Council Democrats, led in opposition by Vice President Zach Adamson, complained last year that former Mayor Greg Ballard exceeded his authority by approving the project without council oversight, and said that BlueIndy should “apply for a franchise license as prescribed by law for any monopoly taking public right of way for extended periods of time.”
The concerns culminated in a lawsuit against BlueIndy filed by the Marion County Auditor. The franchise agreement is the result of the lawsuit’s settlement, Biesecker said.
Adamson said in a statement read to council members that he supported the franchise agreement and “believes most of [the] issues have been resolved.”
BlueIndy General Manager Scott Prince said he hopes once the agreement is finalized that the company and the city “can collaborate even further and build good, high-volume stations in your areas.”
Biesecker said the $45,000 per year the city would get from the franchise agreement would cover most of the lost parking meter revenue that the city lost from installing the stations.
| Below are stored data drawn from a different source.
-- ==== Sys2Proof/Machine/Opportunity.lean ====
section
/-! DEFINITION. Errors found outside physical memory and ISSUE_OPPORTUNITY (R146, R284, R286, R290, R298). -/

namespace Sys2Proof.Machine

/-! ## The accesses of a shed (R290) -/

/-- What a memory instruction asks of each lane. -/
def wantedBy : Instr → Option Want
  | .ld p => some (wantOf p.m (tySize p.ty) .load 1)
  | .ldfx p => some (wantOf p.m 16 .load 1)
  | .st p => some (wantOf p.m (tySize p.ty) .store 2)
  | .atfx p => some (wantOf p.m 16 .red 2)
  | .atom p => some (wantOf p.m (tySize p.ty) .atom 3)
  | .red p => some (wantOf p.m (tySize p.ty) .red 2)
  | .cas p => some (wantOf p.m (tySize p.ty) .atom 3)
  | .sld p => some ⟨p.rcd, p.x, p.off.toInt, if p.wide then 8 else 4, .load, 1⟩
  | _ => none

/-- The places that a shed's lanes ask for, in ascending lane order: the lane, the place and its bytes. -/
def State.shedPlaces (s : State) (sh : Shed) : List (Ctx × Formed × Nat) :=
  match s.fetched sh with
  | .ok i => match wantedBy i, useOf i with
    | some w, some u => (u.active s (s.ctxs sh.members)).map (fun c => (c, c.form s w, w.z))
    | _, _ => []
  | .error _ => []

/-- The lane whose bytes of a scratchpad granule the shed asks for first. -/
def State.scratchNames (s : State) (sh : Shed) (g : Nat) : Option ThreadId :=
  ((s.shedPlaces sh).find? (fun x => match x.2.1 with
    | .scr m o => match x.1.scrBlock s m with
      | some b => (granules (b.scrAddr o) x.2.2).contains g
      | none => false
    | _ => false)).map (fun x => x.1.id)

/-- The lane whose bytes of a granule of an L1 line the shed asks for first, else the first that asks for the line. -/
def State.lineNames (s : State) (sh : Shed) (l : L1Line) (g : Nat) : Option ThreadId :=
  let asks (n a : Nat) : Option (Ctx × Formed × Nat) := (s.shedPlaces sh).find? (fun x => x.1.blk.tenant == l.tenant && (match x.2.1 with
    | .va v => decide (v < a + n) && decide (a < v + x.2.2)
    | _ => false))
  match asks 32 (128 * l.vline + 32 * g) with | some x => some x.1.id | none => (asks 128 (128 * l.vline)).map (fun x => x.1.id)

/-! ## Creations outside physical memory (R284, R286, R290, R298) -/

/-- A creation with the thread whose access caused it, if any, else with its block, which keeps its granule: one outside physical memory
has no physical address (assumption 94). -/
def State.created (s : State) (b : Block) (id : Option ThreadId) (r : ErrRec) : State :=
  let r1 : ErrRec := { r with kind := 0x01, sev := 1, origin := r.paddr }
  match id with
  | some x => (s.modBlock x.core x.ent (fun b => { b with origin := r.paddr })).threadRec x
      { r1 with pc := ((s.thread? x).map (·.pc.toNat)).getD 0 }
  | none => (s.modBlock b.core b.ent (fun b => { b with origin := r.paddr })).tenantRecord b.tenant (b.record r1)

/-- An error of a block's registers, latches or scratchpad: under `SNAP` the block rolls back instead of being poisoned (R298). -/
def State.poisonOrRoll (s : State) (b : Block) (poison : State → State) : State :=
  if b.snap.isSome then s.startRollback b.core b.ent else poison s

/-- The block whose scratchpad holds a granule. -/
def State.scratchOwner (s : State) (core g : Nat) : Option Block :=
  s.blocks.find? (fun b => b.core == core && decide (b.scrAddr 0 ≤ 32 * g) && decide (32 * g < b.scrAddr 0 + b.alloc))

/-- An error that a shed finds poisons where it lies, with a KIND 0x01 record. -/
def State.findError (s : State) (sh : Shed) (x : Found) : State :=
  let synd := x.syndrome.toNat
  let ofLane (lane : Nat) (poison : ThreadId → State → State) : State :=
    match sh.members.find? (fun id => laneOf id.tid == lane) with
    | some id => match s.block? id.core id.ent with
      | some b => (s.created b (some id) { kind := 0x01, sev := 1, src := 0, synd := synd }).poisonOrRoll b (poison id)
      | none => s
    | none => s
  match x.error with
  | .vreg lane i => ofLane lane (fun id s => s.modThread id (fun th =>
      if th.regs.any (fun r => r.1 == th.fbase + i) then th.setReg (th.fbase + i) ⟨(th.reg (th.fbase + i)).val, true⟩ else th))
  | .creg lane k => ofLane lane (fun id s => s.modThread id (fun th => { th with ccs := th.ccs.set k { th.ccs.get k with poison := true } }))
  | .latch lane k => ofLane lane (fun id s => s.setLane ((s.laneFor id).spoil k))
  | .ureg i => match sh.members with
    | id :: _ => ofLane (laneOf id.tid) (fun id s => s.modBlock id.core id.ent (fun b => b.setUni (i % 256) ⟨(b.uni (i % 256)).val, true⟩))
    | [] => s
  | .scratch g =>
    let k := sh.core * 16384 + g % 16384
    match s.scratchOwner sh.core k with
    | some b => (s.created b (s.scratchNames sh k) { kind := 0x01, sev := 1, src := 1, vaddr := 32 * k - b.scrAddr 0, synd := synd }).poisonOrRoll b
        (fun s => { s with scratch := s.scratch.setPoison k })
    | none => s
  | .l1 line g => match s.l1Line? sh.core line with
    | some l =>
      let r : ErrRec := { kind := 0x01, sev := 1, src := 1, vaddr := 128 * l.vline + 32 * (g % 4), paddr := 128 * line + 32 * (g % 4), synd := synd }
      let s1 := match s.lineNames sh l (g % 4) with
        | some id => match s.block? id.core id.ent with
          | some b => s.created b (some id) r
          | none => s
        | none => s.tenantRecord l.tenant { r with core := sh.core, origin := r.paddr }
      { s1 with l1 := s1.l1.map (fun l => if l.is sh.core line then { l with poison := l.poison ||| BitVec.ofNat 4 (2 ^ (g % 4)) } else l) }
    | none => s
  | .memory g l2 => if s.latent.any (fun l => l.granule == g) then s else { s with latent := ⟨g, l2, x.syndrome⟩ :: s.latent }

/-! ## ISSUE_OPPORTUNITY -/

/-- One issue opportunity of a partition: the heddle forms a shed, whose instruction the next step runs. -/
def State.opportunity (s : State) (core part : Nat) (e : CycleEnv) : State :=
  let s1 := (s.environment core e).passControl core
  let busy := (lookupNat (0, 0) (s1.core core).busy part).2
  if s1.power.stopped || s1.shed.isSome || decide (s1.cycle < busy) then s1
  else
    let cs := s1.candidates core part
    let shed := heddle cs
    match shed with
    | [] => s1
    | w :: _ =>
      let ids := shed.map (fun c => c.blk.idOf c.th.tid)
      let sh0 : Shed := ⟨core, part, w.th.pc, ids, e.twinLane⟩
      let s2 := runAll (fun (s : State) f => s.findError sh0 f) e.found (s1.age cs shed)
      let r := s2.admitAll (ids.filter (fun id => match s2.block? id.core id.ent with | some b => !b.stopped | none => false))
      let s3 := runAll (fun (s : State) id => s.modThread id (fun th =>
        { th with wait := none, released := th.released || th.wait == some (.release true) })) r.2 r.1
      let sh : Shed := { sh0 with members := r.2 }
      let s4 := match s2.ibufFind (w.blk.idOf w.th.tid) w.blk.tenant (blockOfPc w.th.pc.toNat) with
        | some k => s3.ibufPut core k
        | none => s3
      if r.2.isEmpty then s4.occupy sh 1 else { s4 with shed := some sh }

def execIssueOpportunity (core part : Nat) (env : CycleEnv) (s : State) : Host.Outcome State Fault Refusal :=
  if decide (core < Config.cores) && decide (part < Config.partitions) then .next (s.opportunity core part env)
  else .fault .noSuchAgent

end Sys2Proof.Machine
end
After the agreement is officially approved, the city will have 45 days to conduct an analysis of the sites and determine up to five that can be moved at BlueIndy’s expense if they would result in “demonstrable substantial economic harm” or “obstruction of customary access or … the ability to conduct normal business.”
The maximum number of current stations that can be moved is seven, and the city would forfeit one year of the franchise fee for each extra station, beyond the first five, that is moved.
BlueIndy, which has a fleet of 240 cars and 75 stations around Indianapolis, has about 2,200 members that have completed 22,000 trips since its launch last September.